Sunny Southern California burns, missing its coastal clouds

by Mary Caperton Morton
Friday, September 7, 2018

This NASA satellite photo taken in December 2017 shows fires burning last winter in Southern California. The fires were started by downed power lines and illegally set fires, and were exacerbated by dry vegetation and the Santa Ana winds. Credit: NASA.

Coastal Southern California is famous for cloudless blue skies all summer long, but it hasn’t always been that way. A new study indicates that cloud cover has decreased dramatically over the beaches between Los Angeles and San Diego since the 1970s. And that could affect fires in the region.

People who love clear blue skies over the beach have the urban heat-island effect to thank for Southern California’s cloudless skies: Heat radiating off pavement and buildings and generated by human activities tends to raise urban temperatures. “As you warm Earth’s surface, you need to go higher in the sky to find a place that’s cool enough to support clouds,” says Park Williams, a bio­climatologist at Lamont-Doherty Earth Observatory at Columbia University and lead author of the new study, published in Geophysical Research Letters. But in Southern California, clouds are trapped by the marine boundary layer, a kilometer-thick layer of wet air over the ocean that resists cloud formation. “As you force clouds to rise in altitude, they can’t rise indefinitely as they get squeezed out by the marine boundary layer,” he says.

To study cloud trends over coastal Southern California, Williams and his colleagues turned to detailed meteorological records kept by the 26 airports in the region. “Coastal California is a fantastic place to study clouds because there are so many airports [in such a small area], due to the high population density and the legacy of military and naval bases,” he says.

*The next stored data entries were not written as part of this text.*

-- ==== Sys2Proof/Machine/SMap.lean ====
section
/-!
DEFINITION. Sparse maps as plain data: a list of (key, value) pairs whose canonical form has strictly rising keys.
Memory, register files and every table of the machine are held in this form. `get`, `set` read an unlisted key as
a default and never list the default; `find?`, `insert`, `erase` treat an unlisted key as absent.
-/

namespace Sys2Proof.Machine

/-- A sparse map from Nat to α. -/
abbrev SMap (α : Type) := List (Nat × α)

/-- The value listed at k, if any. -/
def SMap.find? {α : Type} : SMap α → Nat → Option α
  | [], _ => none
  | (a, x) :: r, k => if k < a then none else if k = a then some x else SMap.find? r k

/-- List v at k. -/
def SMap.insert {α : Type} : SMap α → Nat → α → SMap α
  | [], k, v => [(k, v)]
  | (a, x) :: r, k, v =>
    if k < a then (k, v) :: (a, x) :: r
    else if k = a then (k, v) :: r
    else (a, x) :: SMap.insert r k v

/-- List nothing at k. -/
def SMap.erase {α : Type} : SMap α → Nat → SMap α
  | [], _ => []
  | (a, x) :: r, k =>
    if k < a then (a, x) :: r
    else if k = a then r.dropWhile (fun p => p.1 ≤ k)
    else (a, x) :: SMap.erase r k

/-- The value at k, or d where nothing is listed. -/
def SMap.get {α : Type} (d : α) (m : SMap α) (k : Nat) : α := (m.find? k).getD d

/-- Give k the value v, listing nothing where v is the default d. -/
def SMap.set {α : Type} [DecidableEq α] (d : α) (m : SMap α) (k : Nat) (v : α) : SMap α :=
  if v = d then m.erase k else m.insert k v

/-- The keys are strictly rising and all at least `lo`. -/
def SMap.risingFrom {α : Type} : Nat → SMap α → Bool
  | _, [] => true
  | lo, (a, _) :: r => decide (lo ≤ a) && SMap.risingFrom (a + 1) r

/-- Canonical form: rising keys, and no listed default. -/
def SMap.wf {α : Type} [DecidableEq α] (d : α) (m : SMap α) : Bool :=
  m.risingFrom 0 && m.all (fun p => decide (p.2 ≠ d))

/-- The first key at or above `k` that is not listed. -/
def SMap.firstFree {α : Type} : SMap α → Nat → Nat
  | [], k => k
  | (a, _) :: r, k => if a < k then SMap.firstFree r k else if a = k then SMap.firstFree r (k + 1) else k

/-- A key above every listed key. -/
def SMap.fresh {α : Type} (m : SMap α) : Nat := m.foldl (fun n p => max n (p.1 + 1)) 0

/-- The values, in key order. -/
def SMap.values {α : Type} (m : SMap α) : List α := m.map (fun p => p.2)

/-- Change the value listed at k, if any. -/
def SMap.modify {α : Type} (m : SMap α) (k : Nat) (f : α → α) : SMap α :=
  match m.find? k with
  | some x => m.insert k (f x)
  | none => m

end Sys2Proof.Machine
end

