-- ==== Sys2Proof/Machine/State.lean ====
section
/-!
DEFINITION. The state of one Y96 package as plain data: memory, platform registers, engines, launches, workgroups,
waves and their fragments; the reasons a step can stop; the state after reset.
Sparse maps list only what differs from the default that the field's docstring states.
-/

namespace Sys2Proof.Machine

/-! ## Reasons to stop -/

/-- Why a step stops. -/
inductive Fault where
  /-- Raised by every wave instruction's meaning when `State.cur` names no fragment of a wave that stands in the
  state: no step of the hardware corresponds to it. Safe: nothing is computed. -/
  | noFragment
  deriving DecidableEq, Repr

/-- Why a step has no meaning. -/
inductive Refusal where
  /-- Raised by exec for an instruction whose meaning is not written. Safe: nothing is computed. -/
  | notModelled (mnemonic : String)
  deriving DecidableEq, Repr

/-! ## Memory and objects -/

/-- An object table entry as its four words (R68). -/
structure ObjEntry where
  w0 : DWord
  w1 : DWord
  w2 : DWord
  w3 : DWord
  deriving DecidableEq, Repr

/-- A cached line of 128 bytes (R183). -/
structure Line where
  /-- The nibbles written and not yet at their home, two bits for each byte; the dirty bit of R184 is 1 where one is.
  DESIGN CHOICE (log 102): a write-back writes these nibbles only, as R206, R231 and R235 need where two dies write one
  line. -/
  dirty : BitVec 256
  bytes : List Byte
  /-- Its four sectors' poison, which travels with them (R461). -/
  bad : BitVec 4
  deriving DecidableEq, Repr

/-- A tag of an L2 slice: a superblock with a valid and a dirty bit for each of its four lines (R184). -/
structure L2Tag where
  block : Nat
  valid : BitVec 4
  dirty : BitVec 4
  deriving DecidableEq, Repr

/-- The place of one byte-addressed or coordinate access, captured at issue (R190). -/
inductive Target where
  /-- Byte offset within the object. -/
  | byte (off : Nat)
  /-- Tensor element (R195). -/
  | elem (c0 c1 c2 c3 : Nat)
  /-- Byte address in the scratchpad of a workgroup (R187). -/
  | scratch (wg addr : Nat)
  deriving DecidableEq, Repr

/-- One lane's access of an instruction, checked at issue and perhaps not yet performed (R190, R200). -/
structure Acc where
  lane : Nat
  dom : BitVec 16
  ref : DWord
  entry : ObjEntry
  tgt : Target
  size : Nat
  /-- The bytes a store or an atomic carries. -/
  data : List Byte
  /-- The compare value of ACAS. -/
  cmp : List Byte
  deriving DecidableEq, Repr

/-- Who made a write that is not yet acknowledged (R225). -/
structure Agent where
  wave : Nat
  slices : SliceMask
  deriving DecidableEq, Repr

By tracking airport weather station records of cloud cover and surface radiation — the amount of solar irradiance reaching Earth’s surface as measured by the airports using a pyranometer — from the 1970s to today, the team developed a statistical model to quantify how changes in cloud cover affect the amount of solar radiation reaching Earth’s surface. “With that information, we determined how changes in cloud cover affect the temperature of Earth’s surface, the humidity,” and the amount of soil moisture lost to the atmosphere through evaporation, Williams says.

Cloud cover has decreased dramatically over the beaches of Southern California since the 1970s. Credit: Megan Sever.

The researchers found that from 2008 to 2017, the greater Los Angeles/San Diego region saw a significant increase in average solar radiation, between 17 and 31 watts per square meter, during the summer months, as compared to measurements collected between 1973 and 1982. “That’s quite high,” Williams says, equivalent to the difference in solar radiation between an averagely sunny year and an averagely cloudy year. The team also estimated the amount of water evaporated into the atmosphere due to the increase in sunlight over the same two periods: On average, between 2008 and 2017, plants and soils were losing an equivalent of 16 to 29 millimeters of water to the atmosphere between May and September. “That’s quite a bit in a place that only gets 300 millimeters of rain a year, and almost none of that in the summer months,” he says.

That kind of drying effect on vegetation may be promoting fire in the region, Williams says. “The records of year-to-year cloudiness correlated better with year-to-year burned area in coastal Southern California than any other climate variable. In years with more cloud cover, you have less summer fire, but summertime cloud cover didn’t have that big of an effect on fire the following fall.” The team also found that summer cloud cover correlated well with fuel moisture, which has been measured by foresters since the 1990s by clipping vegetation and determining how much water is stored in plants.

The new study confirms what fire managers already know about coastal Southern California: It’s a tinderbox, says Jon Keeley, a fire ecologist with the U.S. Geological Survey at the Sequoia and Kings Canyon Field Station, who was not involved in the new study. “Nobody has done this kind of study before, attempting to quantify these effects, but the results aren’t surprising,” he says. “As a general rule, cloud cover is associated with reduced fire danger. It all makes sense.”

Historically, annual climatic variations and fire trends are linked in other parts of California, such as forested and mountainous regions. However, they have not been linked in coastal California because the region tends to be so dry every summer that it’s primed to fuel fires every year, Keeley says. Climate comes into play mostly in the form of the Santa Ana winds — strong air currents that blow from inland mountains toward the coast in the fall and winter months. “Santa Ana winds don’t set fires, but they sure do spread them,” he says.

To reduce fire in coastal Southern California, he says, communities need to focus on educating people about the potential for small sparks to start fires, as well as aggressively investigating suspected arson cases. That’s because more than 99 percent of coastal California fires are set by people, he says, directly through arson or indirectly by faulty power lines, cigarettes, camping fires or car troubles.

In 2017, some of the biggest fires in the region were traced to downed or faulty power lines, Keeley says. “There has also been a lot of interest in modifying power line distribution and construction to reduce the incidents of power lines causing big fires. If we can alter the potential for power lines to start fires, I think we have a better chance of reducing these big fire events.”